Completing the square is a method of getting as close as you can with one set of brackets and adding or subtracting the rest.

It ends up in a form like

${x}^{2} + a x + b = {\left(x + c\right)}^{2} + d$

$c$ is always half of $a$, so that when you expand out the brackets you have the right coefficients for ${x}^{2}$ and $x$.

$a = 6 \to c = 3$
${\left(x + 3\right)}^{2} = {x}^{2} + 6 x + 9$

As you can see this is pretty close to the original quadratic.
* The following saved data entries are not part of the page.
theorem wordI (op : Nat) (c : Half) :
    opBits op ||| regBits (regAt c 20) 20 ||| regBits (regAt c 16) 16 ||| BitVec.ofNat 32 (fieldsOf c).imm6 =
      opBits op ||| (c &&& ~~~maskI) := by
  rw [wordR2, ofNat_imm6_fieldsOf, BitVec.or_assoc, ← BitVec.and_or_distrib_left]
  rfl

/-- The command a row makes of the fields of a word is encoded with the row's match value under the mask and the word's own bits elsewhere
(R82, R83). -/
theorem encode_build {r : Row} (hr : r ∈ opcodeMap) (c : Half) :
    encode (r.build (fieldsOf c)) = r.value ||| (c &&& ~~~r.mask) := by
  revert r
  simp only [opcodeMap, rowsPrimitive, rowsHash, List.cons_append, List.nil_append, List.forall_mem_cons]
  exact ⟨wordR2 0x01 c, wordR2 0x02 c, wordR3 0x10 c, wordI 0x11 c, wordR3 0x12 c, wordI 0x13 c, wordR2 0x14 c, wordR3 0x15 c,
    wordR4 0x16 c, wordR4 0x17 c, wordR1 0x20 c, wordR1 0x30 c, wordR2 0x31 c, wordR3 0x32 c, wordR1 0x40 c, wordR3 0x41 c, nofun⟩

/-- What a row makes of the fields of a word is well formed (R87). -/
theorem wellFormed_build {r : Row} (hr : r ∈ opcodeMap) (c : Half) : (r.build (fieldsOf c)).WellFormed := by
  have himm : imm6Fits (fieldsOf c).imm6 = true := decide_eq_true (imm6_fieldsOf_lt c)
  revert r
  simp only [opcodeMap, rowsPrimitive, rowsHash, List.cons_append, List.nil_append, List.forall_mem_cons]
  exact ⟨rfl, rfl, rfl, himm, rfl, himm, rfl, rfl, rfl, rfl, rfl, rfl, rfl, rfl, rfl, rfl, nofun⟩

/-- A row's match value has no bit outside its mask (R82). -/
theorem value_and_mask : ∀ r ∈ opcodeMap, r.value &&& r.mask = r.value := by decide

/-- A row's mask covers the whole opcode (R82). -/
theorem opcodeOf_mask : ∀ r ∈ opcodeMap, opcodeOf r.mask = BitVec.allOnes 8 := by decide

/-- A row admits exactly the words that are the encoding of the command it makes of their fields. -/
theorem admits_iff_encode_build {r : Row} (hr : r ∈ opcodeMap) (c : Half) :
    r.admits c = true ↔ encode (r.build (fieldsOf c)) = c := by
  rw [encode_build hr, Row.admits, beq_iff_eq]
  constructor
  · intro h
    rw [← h, ← BitVec.and_or_distrib_left, BitVec.or_not_self, BitVec.and_allOnes]
  · intro h
    calc c &&& r.mask = (r.value ||| (c &&& ~~~r.mask)) &&& r.mask := by rw [h]
      _ = r.value := by rw [BitVec.and_or_distrib_right, BitVec.and_assoc, BitVec.not_and_self, value_and_mask r hr]; simp

/-- The opcode of a word that a row admits is the row's (R83). -/
theorem opcodeOf_of_admits {r : Row} (hr : r ∈ opcodeMap) {c : Half} (h : r.admits c = true) : opcodeOf c = r.op := by
  have hc : c &&& r.mask = r.value := by simpa [Row.admits] using h
  calc opcodeOf c = opcodeOf (c &&& r.mask) := by
        rw [opcodeOf, opcodeOf, BitVec.extractLsb'_and, ← opcodeOf, ← opcodeOf, opcodeOf_mask r hr, BitVec.and_allOnes]
    _ = r.op := by rw [hc, Row.value, opcodeOf, extractLsb'_shiftLeft_same r.op (by omega)]

/-- No two rows have one opcode: a row is found by its own (R83). -/
theorem rowOf_op : ∀ {r : Row}, r ∈ opcodeMap → rowOf r.op = some r := by
  simp only [opcodeMap, rowsPrimitive, rowsHash, List.cons_append, List.nil_append, List.forall_mem_cons]
  exact ⟨rfl, rfl, rfl, rfl, rfl, rfl, rfl, rfl, rfl, rfl, rfl, rfl, rfl, rfl, rfl, rfl, nofun⟩

/-! ### What decodes -/

/-- A word decodes to a command exactly when a row of the opcode map admits it, and then to what the row makes of its fields (R86, R93). -/
theorem decodeWord_eq_ok_iff (c : Half) (i : Instr) :
    decodeWord c = .ok i ↔ ∃ r ∈ opcodeMap, r.admits c = true ∧ r.build (fieldsOf c) = i := by
  constructor
  · intro h
    unfold decodeWord at h
    split at h
    · cases h
    · next r hrow =>
      split at h
      · next hadm => exact ⟨r, List.mem_of_find?_eq_some hrow, hadm, by simpa using h⟩
      · cases h
  · rintro ⟨r, hr, hadm, rfl⟩
    simp [decodeWord, opcodeOf_of_admits hr hadm, rowOf_op hr, hadm]

/-- A word with bits 63:32 at 0 decodes as its low half (R93). -/
theorem decode_setWidth (c : Half) : decode (c.setWidth 64) = decodeWord c := by
  have hupper : (c.setWidth 64).extractLsb' 32 32 = 0 := by
    apply BitVec.eq_of_getLsbD_eq
    intro k hk
    simp
  rw [decode, if_neg (not_not.mpr hupper), BitVec.setWidth_setWidth_of_le c (by omega), BitVec.setWidth_eq]

/-- A value that decodes has bits 63:32 at 0 (R94). -/
theorem decode_ok {v : Word} {i : Instr} (h : decode v = .ok i) :
    (v.setWidth 32).setWidth 64 = v ∧ decodeWord (v.setWidth 32) = .ok i := by
  unfold decode at h
  split at h
  · cases h
  · next hupper =>
    refine ⟨?_, h⟩
    have hlt : v.toNat / 2 ^ 32 % 2 ^ 32 = 0 := by
      simpa [Nat.shiftRight_eq_div_pow] using congrArg BitVec.toNat (not_not.mp hupper)
    bv_omega

/-! ### What an encoded command reads back as -/

/-- The operand fields of a command (R82); a field its format does not have is 0, as in its word (R84). -/
def Instr.fields (i : Instr) : Fields :=
  match i with
  | .fetch32 rd ra => ⟨rd, ra, 0, 0, 0⟩
  | .fetch64 rd ra => ⟨rd, ra, 0, 0, 0⟩
  | .rotr64 rd ra rb => ⟨rd, ra, rb, 0, 0⟩
  | .rotr64i rd ra imm6 => ⟨rd, ra, 0, 0, imm6⟩
  | .rotr32 rd ra rb => ⟨rd, ra, rb, 0, 0⟩
  | .rotr32i rd ra imm6 => ⟨rd, ra, 0, 0, imm6⟩
  | .shmix rd ra => ⟨rd, ra, 0, 0, 0⟩
  | .comb16 rd ra rb => ⟨rd, ra, rb, 0, 0⟩
  | .comb16m rd ra rb rc => ⟨rd, ra, rb, rc, 0⟩
  | .wpair32 rd ra rb rc => ⟨rd, ra, rb, rc, 0⟩
  | .hash32 rd => ⟨rd, 0, 0, 0, 0⟩
  | .hash64 rd => ⟨rd, 0, 0, 0, 0⟩
  | .hash64s rd ra => ⟨rd, ra, 0, 0, 0⟩
  | .hash64s2 rd ra rb => ⟨rd, ra, rb, 0, 0⟩
  | .hash128 rd => ⟨rd, 0, 0, 0, 0⟩
  | .hash128s rd ra rb => ⟨rd, ra, rb, 0, 0⟩

/-- The immediate of a well-formed command fits (R87). -/
theorem imm6_fields_lt {i : Instr} (h : i.WellFormed) : i.fields.imm6 < 64 := by
  cases i with
  | rotr64i rd ra imm6 => exact of_decide_eq_true h
  | rotr32i rd ra imm6 => exact of_decide_eq_true h
  | _ => exact Nat.zero_lt_succ 63

/-- Every command is encoded as the field word of its opcode and its operand fields (R90). -/
theorem encode_eq_fieldWord (i : Instr) :
    encode i = fieldWord (opcode i).toNat i.fields.rd i.fields.ra i.fields.rb i.fields.rc i.fields.imm6 := by
  cases i <;> simp [encode, fieldWord, Instr.fields, opcode]

/-- The word of a well-formed command has the command's operand fields (R81). -/
theorem fieldsOf_encode {i : Instr} (h : i.WellFormed) : fieldsOf (encode i) = i.fields := by
  rw [encode_eq_fieldWord, fieldsOf_fieldWord _ _ _ _ _ (imm6_fields_lt h)]

/-- Every command is what some row of the opcode map makes of its operand fields (R83). -/
theorem exists_row_build_fields (i : Instr) : ∃ r ∈ opcodeMap, r.build i.fields = i := by
  simp only [opcodeMap, rowsPrimitive, rowsHash, List.cons_append, List.nil_append, List.exists_mem_cons_iff]
  cases i <;> simp [Instr.fields]

/-- Settles O1: a row makes the command of its own word's fields, so it admits the word, and the word decodes to what it makes. -/
theorem decodeOfEncodeIsTheCommand : Obligations.DecodeOfEncodeIsTheCommand := by
  intro i hi
  obtain ⟨r, hr, hfields⟩ := exists_row_build_fields i
  have hbuild : r.build (fieldsOf (encode i)) = i := by rw [fieldsOf_encode hi, hfields]
  have hadm : r.admits (encode i) = true := (admits_iff_encode_build hr _).mpr (by rw [hbuild])
  rw [encodeValue, decode_setWidth]
  exact (decodeWord_eq_ok_iff _ _).mpr ⟨r, hr, hadm, hbuild⟩

/-- Settles O2: the row that admits the word makes a well-formed command of it, whose encoding is the word. -/
theorem decodedValueIsItsOwnEncoding : Obligations.DecodedValueIsItsOwnEncoding := by
  intro v i h
  obtain ⟨hv, hword⟩ := decode_ok h
  obtain ⟨r, hr, hadm, rfl⟩ := (decodeWord_eq_ok_iff _ _).mp hword
  exact ⟨wellFormed_build hr _, by rw [encodeValue, (admits_iff_encode_build hr _).mp hadm, hv]⟩

/-- Settles O4: each value is decoded by evaluation. -/
theorem writtenOutWordsDecode : Obligations.WrittenOutWordsDecode := by
  unfold Obligations.WrittenOutWordsDecode
  decide

/-! ### The opcode map of the claims -/

/-- The table of the claims lists the opcode and the mask of each row. -/
theorem opcodeTable_eq : opcodeTable = opcodeMap.map (fun r => (r.op.toNat, r.mask)) := rfl

/-- A row of the table admits a word exactly when the row of the opcode map does (R82). -/
theorem admits_opcodeTable_iff (r : Row) (c : Half) : Admits (r.op.toNat, r.mask) c ↔ r.admits c = true := by
  rw [Admits, BitVec.ofNat_toNat, Row.admits, beq_iff_eq, Row.value]

/-- Settles O3: the words that decode are those a row admits; two rows that do have its opcode, and so are one row. -/
theorem eachWordIsOneCommandOrIllegal : Obligations.EachWordIsOneCommandOrIllegal := by
  unfold Obligations.EachWordIsOneCommandOrIllegal
  simp only [opcodeTable_eq, List.mem_map, exists_exists_and_eq_and, forall_exists_index, and_imp, forall_apply_eq_imp_iff₂,
    admits_opcodeTable_iff]
  refine ⟨fun c => ?_, fun c r hr r' hr' hadm hadm' => ?_, fun c hc => ?_⟩
  · simp only [decodeWord_eq_ok_iff]
    exact ⟨fun ⟨_, r, hr, hadm, _⟩ => ⟨r, hr, hadm⟩, fun ⟨r, hr, hadm⟩ => ⟨_, r, hr, hadm, rfl⟩⟩
  · have hop : r.op = r'.op := (opcodeOf_of_admits hr hadm).symm.trans (opcodeOf_of_admits hr' hadm')
    have hrow : some r = some r' := by rw [← rowOf_op hr, hop, rowOf_op hr']
    rw [Option.some.inj hrow]
  · cases h : decodeWord c with
    | ok i => exact absurd h (hc i)
    | error e => exact ⟨e, rfl⟩

end Sys2Proof

namespace Sys2Proof.Machine

open Sys2Proof.Claims

/-! ### The pseudo-instructions -/

/-- A register field keeps its place in the written value (R90). -/
theorem setWidth_regBits (r : Reg) {lo : Nat} (h : lo + 4 ≤ 32) : (regBits r lo).setWidth 64 = fieldAt r lo := by
  apply BitVec.eq_of_getLsbD_eq
  intro k hk
  simp only [regBits, fieldAt, BitVec.getLsbD_setWidth, BitVec.getLsbD_shiftLeft, BitVec.getLsbD_ofNat]
  by_cases hk32 : k < 32
  · simp [hk, hk32, show k - lo < 32 by omega, show k - lo < 64 by omega]
  · simp [hk32, reg_testBit r (show 4 ≤ k - lo by omega)]

/-! The values of the two expansions: the opcode and the two register fields (R90, R91). -/

theorem encodeValue_rotr64i_zero (rd ra : Reg) :
    encodeValue (.rotr64i rd ra 0) = 0x11000000 ||| fieldAt rd 20 ||| fieldAt ra 16 := by
  simp [encodeValue, encode, BitVec.setWidth_or, setWidth_regBits, opBits]

theorem encodeValue_rotr32i_zero (rd ra : Reg) :
    encodeValue (.rotr32i rd ra 0) = 0x13000000 ||| fieldAt rd 20 ||| fieldAt ra 16 := by
  simp [encodeValue, encode, BitVec.setWidth_or, setWidth_regBits, opBits]

/-! A rotation by 0 is the identity (R120, R121). -/

@[simp] theorem rotr64_zero (v : Word) : rotr64 v 0 = v := rfl

@[simp] theorem rotr32_zero (v : Half) : rotr32 v 0 = v := rfl

/-- `ROTR64I` by 0 copies its source (R91, R126). -/
theorem exec_rotr64i_zero (rd ra : Reg) (s : State) : exec (.rotr64i rd ra 0) s = .next (s.setReg rd (s.reg ra)) := by
  simp [exec, execRotr64i]

/-- `ROTR32I` by 0 copies the low half of its source (R91, R128). -/
theorem exec_rotr32i_zero (rd ra : Reg) (s : State) : exec (.rotr32i rd ra 0) s = .next (s.setReg32 rd (s.low32 ra)) := by
  simp [exec, execRotr32i]

/-- A 32-bit result of a register's low half is the register modulo 2^32 (R23). -/
theorem reg_setReg32_low32 (s : State) (rd ra : Reg) :
    ((s.setReg32 rd (s.low32 ra)).reg rd).toNat = (s.reg ra).toNat % 2 ^ 32 := by
  rw [State.setReg32, reg_setReg_same, State.low32, BitVec.toNat_setWidth_of_le (by omega), BitVec.toNat_setWidth]

/-- Settles O5: each pseudo-instruction is the word of a rotation by 0, which copies its source. -/
theorem pseudoInstructionsAreExact : Obligations.PseudoInstructionsAreExact := by
  intro rd ra s
  rw [← encodeValue_rotr64i_zero, ← encodeValue_rotr32i_zero]
  refine ⟨rfl, decodeOfEncodeIsTheCommand _ rfl, ⟨_, exec_rotr64i_zero rd ra s, ?_, ?_⟩,
    rfl, decodeOfEncodeIsTheCommand _ rfl, ⟨_, exec_rotr32i_zero rd ra s, ?_, ?_⟩⟩
  · exact reg_setReg_same s rd (s.reg ra)
  · exact setReg_writesOnly s rd (s.reg ra)
  · exact reg_setReg32_low32 s rd ra
  · exact setReg_writesOnly s rd _

/-! ### The environment's `mem` action -/

/-- The addresses from the next one up, numbered from the next one (R92). -/
theorem add_ofNat_succ (a : Word) (j : Nat) : a + BitVec.ofNat 64 (j + 1) = a + 1 + BitVec.ofNat 64 j := by
  rw [BitVec.add_assoc, Nat.add_comm, BitVec.ofNat_add]
  rfl

/-- Placing bytes leaves every address alone that is none of theirs (R92). -/
theorem memPlace_read_other (bytes : List Byte) {m : Memory} (h : m.wf = true) {a b : Word}
    (hb : ∀ j, j < bytes.length → b ≠ a + BitVec.ofNat 64 j) : (memPlace m a bytes).read b = m.read b := by
  induction bytes generalizing m a with
  | nil => rfl
  | cons x rest ih =>
    have hrest : ∀ j, j < rest.length → b ≠ a + 1 + BitVec.ofNat 64 j := fun j hj =>
      add_ofNat_succ a j ▸ hb (j + 1) (by simpa using hj)
    have hne : b ≠ a := by simpa using hb 0 (by simp)
    rw [memPlace, ih (Memory.write_wf h a x) hrest, Memory.read_write_other h x hne]

/-- No address comes again before all 2^64 have come. -/
theorem ne_add_one_add_ofNat (a : Word) {j : Nat} (h : j + 1 < 2 ^ 64) : a ≠ a + 1 + BitVec.ofNat 64 j := by
  bv_omega

/-- Bytes placed read back, each at its own address, when they are no more than the addresses (R92). -/
theorem memPlace_read_placed (bytes : List Byte) {m : Memory} (h : m.wf = true) (a : Word) (hlen : bytes.length ≤ 2 ^ 64)
    {j : Nat} (hj : j < bytes.length) : (memPlace m a bytes).read (a + BitVec.ofNat 64 j) = bytes[j] := by
  induction bytes generalizing m a j with
  | nil => cases hj
  | cons x rest ih =>
    rw [List.length_cons] at hlen hj
    have hwf := Memory.write_wf h a x
    rw [memPlace]
    cases j with
    | zero =>
      have hlater : ∀ k, k < rest.length → a ≠ a + 1 + BitVec.ofNat 64 k := fun k hk => ne_add_one_add_ofNat a (by omega)
      have hfirst : a + BitVec.ofNat 64 0 = a := BitVec.add_zero a
      rw [hfirst, memPlace_read_other rest hwf hlater, Memory.read_write_same h,
        List.getElem_cons_zero]
    | succ j => rw [add_ofNat_succ, ih hwf (a + 1) (by omega) (by omega), List.getElem_cons_succ]

/-- Settles O9: the action replaces memory by `memPlace` of it and nothing else. -/
theorem environmentPlacesBytes : Obligations.EnvironmentPlacesBytes := by
  intro s addr bytes rest hwf hlen hp
  refine ⟨{ s with pending := rest, mem := memPlace s.mem addr bytes }, step_pending hp, ⟨rfl, rfl, rfl, rfl, rfl⟩,
    rfl, rfl, fun j hj => ?_, fun a ha => ?_⟩
  · exact memPlace_read_placed bytes hwf addr hlen hj
  · exact memPlace_read_other bytes hwf ha

end Sys2Proof.Machine
end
All you need to do is add $1$ and it equates perfectly.

${x}^{2} + 6 x + 10 = {\left(x + 3\right)}^{2} + 1$

To then solve, rearrange like so

${\left(x + 3\right)}^{2} + 1 = 0$
${\left(x + 3\right)}^{2} = - 1$
$x + 3 = \sqrt{- 1} = \pm i$
$x = \pm i - 3$

Apr 3, 2016

There is no solution for the given equation for any $x$ in the set of 'Real Numbers'.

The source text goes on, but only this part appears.